Suddenly on my right is the French mockery of a restaurant, 208, yes named for its address on South Lamar, where another vet of the 2003 Iraq war rises and falls as bartender and kitchen man. He’s still a kid although bulked up from the army. They say he’s not doing well, and you know they say is truer than the Bible. Went over to help schools and hospitals. Then received fire. Returned it. The poor boy is pouring out of the mold that formed him.

By Mississippi standards, Oxford is a city. Pop 30,000 counting the university of 14 K. You can get lost merely changing your haircut, your car, your bar.

Could it be that I’m losing my very heart, Brazile. Didn’t I fight for her before we met in that feast for flyboys over Iraq? No. Christ the lamb, Christ the sword. Couldn’t He decide? Am I worshipping at the feet of nothing but a difficult poem? But most days I have Him. All pieced out into the meek and least of us. My ruin is insufferable but god, look at the alternative: the pampered zombies of most America.

There is a groove in all roads that leads this motorcycle to needy souls at home, as if the old Triumph can’t go anywhere else. Both my nephew and I are hopeless, helpless, maybe turning into souls as I speak but it feels like only fumes.

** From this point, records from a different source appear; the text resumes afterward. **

-- ==== Sys2Proof/Laws/Map.lean ====
section
/-! SUPPORT. Laws of the sparse maps: reading after writing, and the canonical form that every write keeps. -/

namespace Sys2Proof.Machine

variable {α : Type}

theorem FMap.get_nil (d : α) (k : Nat) : FMap.get [] d k = d := rfl

theorem FMap.get_erase_self (m : FMap α) (d : α) (k : Nat) : FMap.get (FMap.erase m k) d k = d := by
  induction m with
  | nil => rfl
  | cons e r ih =>
    obtain ⟨k', v⟩ := e
    by_cases h : k' = k
    · simp only [FMap.erase, List.filter, h, bne_self_eq_false] at ih ⊢
      exact ih
    · have h2 : (k' != k) = true := by simpa using h
      simp only [FMap.erase, List.filter, h2, FMap.get, if_neg h] at ih ⊢
      exact ih

theorem FMap.get_erase_ne (m : FMap α) (d : α) {k j : Nat} (h : j ≠ k) :
    FMap.get (FMap.erase m k) d j = FMap.get m d j := by
  induction m with
  | nil => rfl
  | cons e r ih =>
    obtain ⟨k', v⟩ := e
    by_cases hk : k' = k
    · have hj : ¬ k' = j := fun c => h (by rw [← c, hk])
      simp only [FMap.erase, List.filter, hk, bne_self_eq_false] at ih ⊢
      rw [ih]
      simp only [FMap.get, if_neg (hk ▸ hj)]
    · have h2 : (k' != k) = true := by simpa using hk
      simp only [FMap.erase, List.filter, h2, FMap.get] at ih ⊢
      rw [ih]

theorem FMap.get_insertSorted_self (m : FMap α) (d : α) (k : Nat) (v : α) (h : ∀ e ∈ m, e.1 ≠ k) :
    FMap.get (FMap.insertSorted m k v) d k = v := by
  induction m with
  | nil => simp [FMap.insertSorted, FMap.get]
  | cons e r ih =>
    obtain ⟨k', v'⟩ := e
    have hk : ¬ k' = k := h (k', v') (by simp)
    by_cases hl : k < k'
    · simp [FMap.insertSorted, hl, FMap.get]
    · simp only [FMap.insertSorted, if_neg hl, FMap.get, if_neg hk]
      exact ih (fun e he => h e (by simp [he]))

theorem FMap.get_insertSorted_ne (m : FMap α) (d : α) (v : α) {k j : Nat} (h : j ≠ k) :
    FMap.get (FMap.insertSorted m k v) d j = FMap.get m d j := by
  have hkj : ¬ k = j := fun c => h c.symm
  induction m with
  | nil => simp [FMap.insertSorted, FMap.get, hkj]
  | cons e r ih =>
    obtain ⟨k', v'⟩ := e
    by_cases hl : k < k'
    · simp [FMap.insertSorted, hl, FMap.get, hkj]
    · simp only [FMap.insertSorted, if_neg hl, FMap.get, ih]

theorem FMap.mem_erase_ne (m : FMap α) (k : Nat) : ∀ e ∈ FMap.erase m k, e.1 ≠ k := by
  intro e he
  simpa using (List.mem_filter.mp he).2

theorem FMap.get_put_self (m : FMap α) (d : α) (k : Nat) (v : α) : FMap.get (FMap.put m k v) d k = v :=
  FMap.get_insertSorted_self _ _ _ _ (FMap.mem_erase_ne m k)

theorem FMap.get_put_ne (m : FMap α) (d : α) (v : α) {k j : Nat} (h : j ≠ k) :
    FMap.get (FMap.put m k v) d j = FMap.get m d j := by
  rw [FMap.put, FMap.get_insertSorted_ne _ _ _ h, FMap.get_erase_ne _ _ h]

/-- Read after write. -/
theorem FMap.get_set_self [DecidableEq α] (m : FMap α) (d : α) (k : Nat) (v : α) :
    FMap.get (FMap.set m d k v) d k = v := by
  unfold FMap.set
  split
  · rename_i h; rw [FMap.get_erase_self, h]
  · exact FMap.get_put_self _ _ _ _

/-- A write leaves every other key alone, whatever the default is read with. -/
theorem FMap.get_set_ne [DecidableEq α] (m : FMap α) (d d' : α) (v : α) {k j : Nat} (h : j ≠ k) :
    FMap.get (FMap.set m d' k v) d j = FMap.get m d j := by
  unfold FMap.set
  split
  · exact FMap.get_erase_ne _ _ h
  · exact FMap.get_put_ne _ _ _ h

theorem FMap.find_put_self (m : FMap α) (k : Nat) (v : α) : FMap.find (FMap.put m k v) k = some v := by
  have key : ∀ r : FMap α, (∀ e ∈ r, e.1 ≠ k) → FMap.find (FMap.insertSorted r k v) k = some v := by
    intro r
    induction r with
    | nil => simp [FMap.insertSorted, FMap.find]
    | cons e r ih =>
      intro h
      obtain ⟨k', v'⟩ := e
      have hk : ¬ k' = k := h (k', v') (by simp)
      by_cases hl : k < k'
      · simp [FMap.insertSorted, hl, FMap.find]
      · simp only [FMap.insertSorted, if_neg hl, FMap.find, if_neg hk]
        exact ih (fun e he => h e (by simp [he]))
  exact key _ (FMap.mem_erase_ne m k)

theorem FMap.find_erase_self (m : FMap α) (k : Nat) : FMap.find (FMap.erase m k) k = none := by
  induction m with
  | nil => rfl
  | cons e r ih =>
    obtain ⟨k', v⟩ := e
    by_cases h : k' = k
    · simp only [FMap.erase, List.filter, h, bne_self_eq_false] at ih ⊢
      exact ih
    · have h2 : (k' != k) = true := by simpa using h
      simp only [FMap.erase, List.filter, h2, FMap.find, if_neg h] at ih ⊢
      exact ih

theorem FMap.find_erase_ne (m : FMap α) {k j : Nat} (h : j ≠ k) : FMap.find (FMap.erase m k) j = FMap.find m j := by
  have hkj : ¬ k = j := fun c => h c.symm
  induction m with
  | nil => rfl
  | cons e r ih =>
    obtain ⟨k', v⟩ := e
    by_cases hk : k' = k
    · simp only [FMap.erase, List.filter, hk, bne_self_eq_false] at ih ⊢
      rw [ih]; simp only [FMap.find, if_neg hkj]
    · have h2 : (k' != k) = true := by simpa using hk
      simp only [FMap.erase, List.filter, h2, FMap.find] at ih ⊢
      rw [ih]

theorem FMap.find_put_ne (m : FMap α) (v : α) {k j : Nat} (h : j ≠ k) : FMap.find (FMap.put m k v) j = FMap.find m j := by
  have hkj : ¬ k = j := fun c => h c.symm
  have e2 : ∀ r : FMap α, FMap.find (FMap.insertSorted r k v) j = FMap.find r j := by
    intro r
    induction r with
    | nil => simp [FMap.insertSorted, FMap.find, hkj]
    | cons e r ih =>
      obtain ⟨k', v'⟩ := e
      by_cases hl : k < k'
      · simp [FMap.insertSorted, hl, FMap.find, hkj]
      · simp only [FMap.insertSorted, if_neg hl, FMap.find, ih]
  rw [FMap.put, e2, FMap.find_erase_ne m h]

theorem FMap.find_set_ne [DecidableEq α] (m : FMap α) (d v : α) {k j : Nat} (h : j ≠ k) :
    FMap.find (FMap.set m d k v) j = FMap.find m j := by
  unfold FMap.set
  split
  · exact FMap.find_erase_ne m h
  · exact FMap.find_put_ne m v h

/-! ### The canonical form -/

theorem FMap.rising_mono {m : FMap α} {a b : Nat} (hab : a ≤ b) (h : FMap.rising b m = true) :
    FMap.rising a m = true := by
  cases m with
  | nil => rfl
  | cons e r =>
    obtain ⟨k, v⟩ := e
    simp only [FMap.rising, Bool.and_eq_true, decide_eq_true_eq] at h ⊢
    exact ⟨by omega, h.2⟩

theorem FMap.rising_filter {m : FMap α} {a : Nat} (p : Nat × α → Bool) (h : FMap.rising a m = true) :
    FMap.rising a (m.filter p) = true := by
  induction m generalizing a with
  | nil => rfl
  | cons e r ih =>
    obtain ⟨k, v⟩ := e
    simp only [FMap.rising, Bool.and_eq_true, decide_eq_true_eq] at h
    by_cases hp : p (k, v) = true
    · simp only [List.filter, hp, FMap.rising, Bool.and_eq_true, decide_eq_true_eq]
      exact ⟨h.1, ih h.2⟩
    · simp only [List.filter, hp]
      exact FMap.rising_mono (by omega) (ih h.2)

theorem FMap.rising_erase {m : FMap α} {a : Nat} (k : Nat) (h : FMap.rising a m = true) :
    FMap.rising a (FMap.erase m k) = true := FMap.rising_filter _ h

theorem FMap.rising_dropWhere {m : FMap α} {a : Nat} (p : Nat → Bool) (h : FMap.rising a m = true) :
    FMap.rising a (FMap.dropWhere m p) = true := FMap.rising_filter _ h

theorem FMap.rising_insertSorted {m : FMap α} {a k : Nat} (v : α) (hak : a ≤ k) (hne : ∀ e ∈ m, e.1 ≠ k)
    (h : FMap.rising a m = true) : FMap.rising a (FMap.insertSorted m k v) = true := by
  induction m generalizing a with
  | nil => simp [FMap.insertSorted, FMap.rising, hak]
  | cons e r ih =>
    obtain ⟨k', v'⟩ := e
    have hk : k' ≠ k := hne (k', v') (by simp)
    simp only [FMap.rising, Bool.and_eq_true, decide_eq_true_eq] at h
    by_cases hl : k < k'
    · simp only [FMap.insertSorted, if_pos hl, FMap.rising, Bool.and_eq_true, decide_eq_true_eq]
      exact ⟨hak, by omega, h.2⟩
    · simp only [FMap.insertSorted, if_neg hl, FMap.rising, Bool.and_eq_true, decide_eq_true_eq]
      exact ⟨h.1, ih (by omega) (fun e he => hne e (by simp [he])) h.2⟩

theorem FMap.rising_put {m : FMap α} (k : Nat) (v : α) (h : FMap.rising 0 m = true) :
    FMap.rising 0 (FMap.put m k v) = true :=
  FMap.rising_insertSorted v (Nat.zero_le k) (FMap.mem_erase_ne m k) (FMap.rising_erase k h)

theorem FMap.rising_set [DecidableEq α] {m : FMap α} (d : α) (k : Nat) (v : α) (h : FMap.rising 0 m = true) :
    FMap.rising 0 (FMap.set m d k v) = true := by
  unfold FMap.set
  split
  · exact FMap.rising_erase k h
  · exact FMap.rising_put k v h

theorem FMap.mem_insertSorted {m : FMap α} {k : Nat} {v : α} {e : Nat × α} (h : e ∈ FMap.insertSorted m k v) :
    e = (k, v) ∨ e ∈ m := by
  induction m with
  | nil => simpa [FMap.insertSorted] using h
  | cons x r ih =>
    obtain ⟨k', v'⟩ := x
    by_cases hl : k < k'
    · simpa [FMap.insertSorted, hl] using h
    · simp only [FMap.insertSorted, if_neg hl, List.mem_cons] at h ⊢
      rcases h with h | h
      · exact Or.inr (Or.inl h)
      · rcases ih h with h | h
        · exact Or.inl h
        · exact Or.inr (Or.inr h)

theorem FMap.mem_put {m : FMap α} {k : Nat} {v : α} {e : Nat × α} (h : e ∈ FMap.put m k v) : e = (k, v) ∨ e ∈ m := by
  rcases FMap.mem_insertSorted h with h | h
  · exact Or.inl h
  · exact Or.inr (List.mem_of_mem_filter h)

/-- Every write keeps the canonical form. -/
theorem FMap.wf_set [DecidableEq α] {m : FMap α} (d : α) (k : Nat) (v : α) (h : FMap.wf m d = true) :
    FMap.wf (FMap.set m d k v) d = true := by
  simp only [FMap.wf, Bool.and_eq_true, List.all_eq_true, decide_eq_true_eq] at h ⊢
  refine ⟨FMap.rising_set d k v h.1, ?_⟩
  intro e he
  unfold FMap.set at he
  split at he
  · exact h.2 e (List.mem_of_mem_filter he)
  · rename_i hv
    rcases FMap.mem_put he with rfl | he
    · exact hv
    · exact h.2 e he

theorem FMap.wf_dropWhere [DecidableEq α] {m : FMap α} (d : α) (p : Nat → Bool) (h : FMap.wf m d = true) :
    FMap.wf (FMap.dropWhere m p) d = true := by
  simp only [FMap.wf, Bool.and_eq_true, List.all_eq_true, decide_eq_true_eq] at h ⊢
  exact ⟨FMap.rising_dropWhere p h.1, fun e he => h.2 e (List.mem_of_mem_filter he)⟩

end Sys2Proof.Machine
end

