-- ==== Sys2Proof/Laws/PerInstr.lean ====
section
/-! SUPPORT. Statements made per command: a family is about the command as syntax. -/

namespace Sys2Proof.Laws.Shape

/-- Of the row of a command there is a well-formed command: no row is shut out by its own checks. -/
def Statement (i : Instr) : Prop := ∃ j : Instr, j.ctorIdx = i.ctorIdx ∧ j.wf = true

/-- Well-formed operands. -/
def aPacket : Packet := ⟨3, 2, 0, false, false, 1, 2, 192, 192, 0, 0, false, []⟩
def aBlock : Block := ⟨1, 0, 0, 0, 0, 0, 0, 0, 31, List.replicate 400 0, 0, false⟩
def someFuses : Fuses := ⟨0xFFFF, List.replicate 16 4096, List.replicate 16 4096, List.replicate 16 4096, 1, 0⟩
def aLinkMsg : LinkMsg := ⟨1, 0, 0, 0, 0, false, 0, false, false, 0, false, false, []⟩

theorem aBlock_wf : aBlock.wf = true := by
  unfold Block.wf
  simp only [aBlock, List.length_replicate]
  decide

I’ll die if I lose her. She keeps our dogs down in Edwards, Ms. There’s barely enough of me left to be jealous of the sound handsome men who look on her when she walks the dogs in the nearby Civil War Park and Cemetery around Vicksburg. The war dead would snap awake too when they felt her and her several hounds’ feet above them. But she is faithful, she told me so. My mission baffles and frightens her, that’s all. Yes, laughing friends deride, oh smoke is in my eyes. I’ve got faith in my bones, she said, why make a pageant out of it? You’re always trying to make a comeback, putting your doomed march on, the biggest kid in the Children’s Crusade. I swear you want to die in some god-awful place, the nastier the better. I don’t, I want to die in your arms, Brazile, I said. Wherever and whenever.